# Hello from Michigan! :)



## WhiskersNquills (Apr 3, 2012)

Hello everyone! I'm excited to have joined this forum. I have owned mice on and off since I was a little girl and think they're such cute little critters. I am a hedgehog breeder and recently decided to add mice as a fun little hobby as well. I am starting from pet store mice, as I have not been able to locate any breeders close to me, but hope that with a little time I will know what I'm working with after a couple of breedings.  I am hoping to lean more towards long hair mice, if I am able to find any. I saw one a few months ago at a pet store and have decided to keep watching that particular store closely. *The pet store stalker** I'm not exactly "mouse color savy" or anything yet, but I am sure I will learn a lot through this forum! I look forward to getting to know all of you!


----------



## SarahY (Nov 6, 2008)

Welcome to FMB


----------



## WoodWitch (Oct 18, 2009)

Welcome amongst us


----------



## Laigaie (Mar 7, 2011)

Happy to have you! Tinyhart in Kansas has a quite nice group of longhairs, but I don't know anyone closer to you with them.


----------



## windyhill (Jan 19, 2010)

Welcome!


----------



## love2read (Aug 30, 2011)

Welcome to the forum!

Where in MI are you? I'm in northern OH and have some uber-fluffy Texel babies you could have. They're all Splash Foxes and are super cute!


----------



## WhiskersNquills (Apr 3, 2012)

love2read said:


> Welcome to the forum!
> 
> Where in MI are you?
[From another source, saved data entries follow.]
-- ==== Sys2Proof/Laws/KeepsChannelCommands.lean ====
section
/-! SUPPORT. What the operations of Machine/ChannelCommands.lean keep. -/
namespace Sys2Proof.Safety

open Sys2Proof.Machine

set_option simprocs false

theorem maskCommand_keeps {z : State} {m : Mask} {f : State → Fin 16 → Byte} {change : Change} {r : Request} {s : State}
    (h : Keeps z s) : Keeps z (maskCommand m f change r s).1 := by
  unfold maskCommand
  split
  · exact h
  · split
    · exact h
    · exact stage_keeps h

theorem resumePause_keeps {z : State} {s : State} {c : Fin 16} (hz : Keeps z s) : Keeps z (resumePause s c) := by
  unfold resumePause
  repeat' first
    | with_reducible assumption | with_reducible apply updProg_keeps | with_reducible apply queueEvent_keeps
    | with_reducible apply formRecord_keeps | with_reducible apply startStep_keeps | with_reducible apply Keeps.ite
    | split | dsimp only | with_reducible refine Keeps.upd ?_ rfl rfl rfl

theorem commitArm_keeps {z : State} {s : State} {c : Fin 16} (hz : Keeps z s) : Keeps z (commitArm s c) := by
  unfold commitArm
  repeat' first
    | with_reducible assumption | with_reducible apply armGang_keeps | with_reducible apply Keeps.ite | split
    | dsimp only

theorem commitStop_keeps {z : State} {s : State} {c : Fin 16} (hz : Keeps z s) : Keeps z (commitStop s c) := by
  unfold commitStop
  repeat' first
    | with_reducible assumption | with_reducible apply stopGang_keeps | with_reducible apply Keeps.ite | split
    | dsimp only

theorem commitHold_keeps {z : State} {s : State} {c : Fin 16} (hz : Keeps z s) : Keeps z (commitHold s c) := by
  unfold commitHold
  repeat' first
    | with_reducible assumption | with_reducible apply addCause_keeps | with_reducible apply holdNow_keeps | split
    | dsimp only

theorem commitResume_keeps {z : State} {s : State} {c : Fin 16} (hz : Keeps z s) : Keeps z (commitResume s c) := by
  unfold commitResume
  repeat' first
    | with_reducible assumption | with_reducible apply clearCauses_keeps | with_reducible apply resumePause_keeps
    | with_reducible apply Keeps.ite | split | dsimp only

theorem commitClear_keeps {z : State} {s : State} {c : Fin 16} (hz : Keeps z s) : Keeps z (commitClear s c) := by
  unfold commitClear
  repeat' first
    | with_reducible assumption | (with_reducible apply Keeps.foldl; rotate_left; intro _ _ _)
    | with_reducible apply moveChannel_keeps | with_reducible apply Keeps.ite | split | dsimp only

theorem commitHand_keeps {z : State} {enter : Bool} {s : State} {c : Fin 16} (hz : Keeps z s) : Keeps z
    (commitHand enter s c) := by
  unfold commitHand
  repeat' first
    | with_reducible assumption | with_reducible apply updProg_keeps | with_reducible apply formRecord_keeps
    | with_reducible apply setStepTargets_keeps | with_reducible apply changeSource_keeps
    | with_reducible apply Keeps.ite | split | dsimp only | with_reducible refine Keeps.upd ?_ rfl rfl rfl

theorem commitStart_keeps {z : State} {s : State} {c : Fin 16} (hz : Keeps z s) : Keeps z (commitStart s c) := by
  unfold commitStart
  repeat' first
    | with_reducible assumption | with_reducible apply updCh_keeps | with_reducible apply queueEvent_keeps
    | with_reducible apply formRecord_keeps | with_reducible apply changeSource_keeps
    | with_reducible apply armGang_keeps | with_reducible apply Keeps.ite | split | dsimp only
    | with_reducible refine Keeps.upd ?_ rfl rfl rfl

theorem commitAbort_keeps {z : State} {s : State} {c : Fin 16} (hz : Keeps z s) : Keeps z (commitAbort s c) := by
  unfold commitAbort
  repeat' first
    | with_reducible assumption | with_reducible apply stopGang_keeps | with_reducible apply Keeps.ite | split
    | dsimp only

theorem commitSetpoint_keeps {z : State} {s : State} {c : Fin 16} {sel : BitVec 4} {iset vset iramp vramp : Word}
    (hz : Keeps z s) : Keeps z (commitSetpoint s c sel iset vset iramp vramp) := by
  unfold commitSetpoint
  repeat' first
    | with_reducible assumption | with_reducible apply updCh_keeps | with_reducible apply abortMeas_keeps
    | with_reducible apply Keeps.ite | split | dsimp only

theorem setpointBody_keeps {z : State} {ch sel : Byte} {iset vset iramp vramp : Word} {r : Request} {s : State}
    (hz : Keeps z s) : Keeps z (setpointBody ch sel iset vset iramp vramp r s).1 := by
  unfold setpointBody
  repeat' first
    | with_reducible assumption | with_reducible apply updCh_keeps | with_reducible apply stage_keeps
    | with_reducible apply Keeps.ite | with_reducible apply Keeps.iteFst | split | dsimp only

theorem handBody_keeps {z : State} {m : Mask} {enter : Byte} {r : Request} {s : State} (hz : Keeps z s) : Keeps z
    (handBody m enter r s).1 := by
  unfold handBody
  repeat' first
    | with_reducible assumption | with_reducible apply maskCommand_keeps | with_reducible apply Keeps.ite
    | with_reducible apply Keeps.iteFst | split | dsimp only

theorem startBody_keeps {z : State} {m : Mask} {r : Request} {s : State} (hz : Keeps z s) : Keeps z
    (startBody m r s).1 := by
  unfold startBody
  repeat' first
    | with_reducible assumption | (with_reducible apply Keeps.foldl; rotate_left; intro _ _ _)
    | with_reducible apply queueEvent_keeps | with_reducible apply maskCommand_keeps | split | dsimp only

theorem execChArm_keeps {mask : Mask} {s : State} {t : State} (hz : execChArm mask s = .next t) : Keeps s t := by
  unfold execChArm at hz
  obtain rfl := Host.Outcome.next.inj hz
  clear hz
  have hz := Keeps.refl s
  repeat' first
    | with_reducible assumption | with_reducible apply hostCommand_keeps | with_reducible apply maskCommand_keeps
    | with_reducible apply Keeps.ite | with_reducible apply Keeps.iteFst | with_reducible intro _ _ _ | split
    | dsimp only

theorem execChStop_keeps {mask : Mask} {s : State} {t : State} (hz : execChStop mask s = .next t) : Keeps s t := by
  unfold execChStop at hz
  obtain rfl := Host.Outcome.next.inj hz
  clear hz
  have hz := Keeps.refl s
  repeat' first
    | with_reducible assumption | with_reducible apply hostCommand_keeps | with_reducible apply maskCommand_keeps
    | with_reducible apply Keeps.ite | with_reducible apply Keeps.iteFst | with_reducible intro _ _ _ | split
    | dsimp only

theorem execChHold_keeps {mask : Mask} {s : State} {t : State} (hz : execChHold mask s = .next t) : Keeps s t := by
  unfold execChHold at hz
  obtain rfl := Host.Outcome.next.inj hz
  clear hz
  have hz := Keeps.refl s
  repeat' first
    | with_reducible assumption | with_reducible apply hostCommand_keeps | with_reducible apply maskCommand_keeps
    | with_reducible apply Keeps.ite | with_reducible apply Keeps.iteFst | with_reducible intro _ _ _ | split
    | dsimp only

theorem execChResume_keeps {mask : Mask} {s : State} {t : State} (hz : execChResume mask s = .next t) : Keeps s t := by
  unfold execChResume at hz
  obtain rfl := Host.Outcome.next.inj hz
  clear hz
  have hz := Keeps.refl s
  repeat' first
    | with_reducible assumption | with_reducible apply hostCommand_keeps | with_reducible apply maskCommand_keeps
    | with_reducible apply Keeps.ite | with_reducible apply Keeps.iteFst | with_reducible intro _ _ _ | split
    | dsimp only

theorem execChClear_keeps {mask : Mask} {s : State} {t : State} (hz : execChClear mask s = .next t) : Keeps s t := by
  unfold execChClear at hz
  obtain rfl := Host.Outcome.next.inj hz
  clear hz
  have hz := Keeps.refl s
  repeat' first
    | with_reducible assumption | with_reducible apply hostCommand_keeps | with_reducible apply maskCommand_keeps
    | with_reducible apply Keeps.ite | with_reducible apply Keeps.iteFst | with_reducible intro _ _ _ | split
    | dsimp only

theorem execChHand_keeps {mask : Mask} {enter : Byte} {s : State} {t : State}
    (hz : execChHand mask enter s = .next t) : Keeps s t := by
  unfold execChHand at hz
  obtain rfl := Host.Outcome.next.inj hz
  clear hz
  have hz := Keeps.refl s
  repeat' first
    | with_reducible assumption | with_reducible apply hostCommand_keeps | with_reducible apply handBody_keeps
    | with_reducible apply Keeps.ite | with_reducible apply Keeps.iteFst | with_reducible intro _ _ _ | split
    | dsimp only

theorem execChSetpoint_keeps {ch sel : Byte} {iset vset iramp vramp : Word} {s : State} {t : State}
    (hz : execChSetpoint ch sel iset vset iramp vramp s = .next t) : Keeps s t := by
  unfold execChSetpoint at hz
  obtain rfl := Host.Outcome.next.inj hz
  clear hz
  have hz := Keeps.refl s
  repeat' first
    | with_reducible assumption | with_reducible apply hostCommand_keeps | with_reducible apply setpointBody_keeps
    | with_reducible apply Keeps.ite | with_reducible apply Keeps.iteFst | with_reducible intro _ _ _ | split
    | dsimp only

theorem execProgStart_keeps {mask : Mask} {s : State} {t : State}
    (hz : execProgStart mask s = .next t) : Keeps s t := by
  unfold execProgStart at hz
  obtain rfl := Host.Outcome.next.inj hz
  clear hz
  have hz := Keeps.refl s
  repeat' first
    | with_reducible assumption | with_reducible apply hostCommand_keeps | with_reducible apply startBody_keeps
    | with_reducible apply Keeps.ite | with_reducible apply Keeps.iteFst | with_reducible intro _ _ _ | split
    | dsimp only

theorem execProgAbort_keeps {mask : Mask} {s : State} {t : State}
    (hz : execProgAbort mask s = .next t) : Keeps s t := by
  unfold execProgAbort at hz
  obtain rfl := Host.Outcome.next.inj hz
  clear hz
  have hz := Keeps.refl s
  repeat' first
    | with_reducible assumption | with_reducible apply hostCommand_keeps | with_reducible apply maskCommand_keeps
    | with_reducible apply Keeps.ite | with_reducible apply Keeps.iteFst | with_reducible intro _ _ _ | split
    | dsimp only

end Sys2Proof.Safety
end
I'm in northern OH and have some uber-fluffy Texel babies you could have. They're all Splash Foxes and are super cute!


Thanks everyone!

We are in southern MI in the Metro Detroit area, so probably pretty close! I would definately be interested in getting a couple of them from you.


----------



## love2read (Aug 30, 2011)

Awesome! You're a little under 2 hours from me! 

I took pics of one or 2 of them a few days ago, so I'll try and get em resized and uploaded so you can get a sneak preview.

I'll shoot you a PM with more info.


----------